→ **Exercise requirements**: When a line below contains the string "Machine", show that line.

→ **Information shown**:
-- ==== Sys2Proof/Machine/Dispatch.lean ====
section
/-! DEFINITION. One arm for each command: a direct call of its meaning, or a refusal by name. -/

namespace Sys2Proof.Machine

→ **Exercise answer**:
-- ==== Sys2Proof/Machine/Dispatch.lean ====
namespace Sys2Proof.Machine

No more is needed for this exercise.